We are entering the season of road trips here in New England.  The leaf peepers will soon be out in droves searching for the perfect foliage, a Mecca of golden yellows and maple reds. The streets of Boston are filled to overflowing with out of town parents and wide eyed college kids, many discovering the city for the first time.  This past Labor Day weekend, 35 million Americans took to the roads and drove 50 miles or longer for one last summer journey, a three day jaunt to bid the season adieu.

But here’s the truth about all those millions of miles in travel. For the most part we’ll be all too human and just stick to the beaten path.  Familiar places. Well worn roads and oft traveled highways.  And we’ll all too easily miss a special place like Heath.

Instead we’ll take the Mass Pike, which will be packed with traffic and then we’ll stand in line with scores of other weary travelers at a rest area McDonalds. We’ll scurry over to Boston’s Faneuil Hall with its tourist kitsch, prepackaged history for the masses.  We’ll clog the Maine Turnpike and wait in line at the toll booths, visions of a rocky coast dancing in our heads while the horns honk and patience frays.

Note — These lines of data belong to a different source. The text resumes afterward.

/-- The steps of `mount`: inside the block but for the handle. -/
theorem mountStep_mountsTo (s : State) (k : Nat) (rest : List Record) :
    EveryNext (fun t => t.chip = s.chip ∧ s.Keeps t ∧ s.MountsTo t) (mountStep k rest s) := by
  have silent : ∀ j, s.Keeps (s.at (.host .mount) j rest) := fun _ => ⟨rfl, rfl, rfl, rfl, rfl, .inl rfl⟩
  have fails : ∀ c, s.Keeps (s.clearHandle.raise c) := fun _ => ⟨rfl, rfl, rfl, rfl, rfl, .inr ⟨_, rfl⟩⟩
  unfold mountStep
  split
  · exact (everyNext_next _ _).2 ⟨rfl, ⟨rfl, rfl, rfl, rfl, rfl, .inl rfl⟩, .same ⟨rfl, rfl, rfl⟩⟩
  · split
    · exact (everyNext_next _ _).2 ⟨rfl, fails _, .cleared rfl rfl rfl⟩
    · exact (everyNext_next _ _).2 ⟨rfl, silent 3, .same ⟨rfl, rfl, rfl⟩⟩
  · split
    · exact (everyNext_next _ _).2 ⟨rfl, ⟨rfl, rfl, rfl, rfl, rfl, .inr ⟨_, rfl⟩⟩, .found _ _ _ ‹_› rfl rfl rfl⟩
    · exact (everyNext_next _ _).2 ⟨rfl, silent 4, .same ⟨rfl, rfl, rfl⟩⟩
  · exact (everyNext_next _ _).2 ⟨rfl, fails _, .cleared rfl rfl rfl⟩
  · exact everyNext_fault _ _

/-- A step of any routine. -/
theorem routineStep_keeps {s t : State} {r : Record} {rest : List Record} (h : routineStep r rest s = .next t) :
    s.Keeps t ∧ s.MountsTo t := by
  by_cases hr : r.routine = .host .mount
  · obtain ⟨rt, k⟩ := r
    cases hr
    exact (mountStep_mountsTo s k rest t h).2
  · obtain ⟨_, hk, hh⟩ := routineStep_inside hr s rest t h
    exact ⟨hk, .same hh⟩

end Sys2Proof.Machine
end

section
/-! The handle stays consistent with `ID_TABLE` (R41): a scan that finds an entry gives its index and its capacity, and
R183 makes both fit their registers. -/

namespace Sys2Proof.Machine

/-- What the scan of the table finds is an entry, at its index (R184). -/
theorem scanTable_some {id : BitVec 16} {k j pages : Nat} {t : IdTable} (h : scanTable id k t = some (j, pages)) :
    ∃ i, j = k + i ∧ t[i]? = some (id, pages) := by
  induction t generalizing k with
  | nil => cases h
  | cons e rest ih =>
    obtain ⟨id', pages'⟩ := e
    unfold scanTable at h
    split at h
    · rename_i hid
      cases h
      exact ⟨0, rfl, by simp [hid]⟩
    · obtain ⟨i, hj, hi⟩ := ih h
      exact ⟨i + 1, by omega, hi⟩

/-- Where each capacity is twice the one before, the last is the largest (R183). -/
theorem pages_le_last {t : IdTable} (h : IdTable.pagesDouble t = true) {e last : BitVec 16 × Nat}
    (hlast : t.getLast? = some last) (he : e ∈ t) : e.2 ≤ last.2 := by
  induction t generalizing e with
  | nil => cases he
  | cons f rest ih =>
    cases rest with
    | nil =>
      cases hlast
      cases List.mem_singleton.1 he
      exact le_rfl
    | cons g rest =>
      obtain ⟨i, p⟩ := f
      obtain ⟨j, q⟩ := g
      simp only [IdTable.pagesDouble, Bool.and_eq_true, decide_eq_true_eq] at h
      obtain ⟨hq, htail⟩ := h
      have htop : ∀ {e}, e ∈ (j, q) :: rest → e.2 ≤ last.2 := fun he => ih htail (by simpa using hlast) he
      rcases List.mem_cons.1 he with rfl | he
      · have := htop List.mem_cons_self
        simp only at this ⊢
        omega
      · exact htop he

That’s travel. That’s life. 

To stick to the way we’ve always journeyed, revisit the destinations we return to again and again and again. I’m as predictable as the next person when it comes to making a choice between the familiar or the foreign, the dependable or the surprising, the mundane or the mysterious.  Too often I stick to the beaten path, reluctant to set out for parts unknown.  I want to know what’s next, what will appear around the bend in the road. 

What if I get lost? 

Yet the best places I’ve discovered in all my road trips have almost always come about because I took a risk and got off the beaten path. Discovered the best orange sherbert ever at a road side stand in Lake George, New York. Found a perfect front porch to explore at the General Store in Underhill, Vermont, in the middle of a long hot August bike ride. Went down a side street in Manhattan and stumbled upon the Firefighting Museum of New York City. 

And in Heath?  I met Ruth Johnson, a kind and hospitable trustee of the local historic society. She took me inside the Union Evangelical Church, an 1830’s house of worship. There I stood in a simple wooden historic pulpit, where in the summer of 1943, a theologian and preacher named Reinhold Niebuhr ended his sermon thus: “God, grant us grace to accept with serenity the things that cannot be changed, courage to change the things that should be changed, and the wisdom to distinguish the one from the other.”  The Serenity Prayer, perhaps the most widely prayed prayer in the entire world: it was born right there in Heath, Massachusetts. 

To find this out, I first had to get off the beaten path. Take the exit off the superhighway and trust that the back roads in life would get me to where I needed to go.  As we move into a new season of life and the year, may God bless our life road trips and give us the courage to look for places like Heath. 

In the words of the New England poet Robert Frost, try the road less traveled.  That just might make all the difference.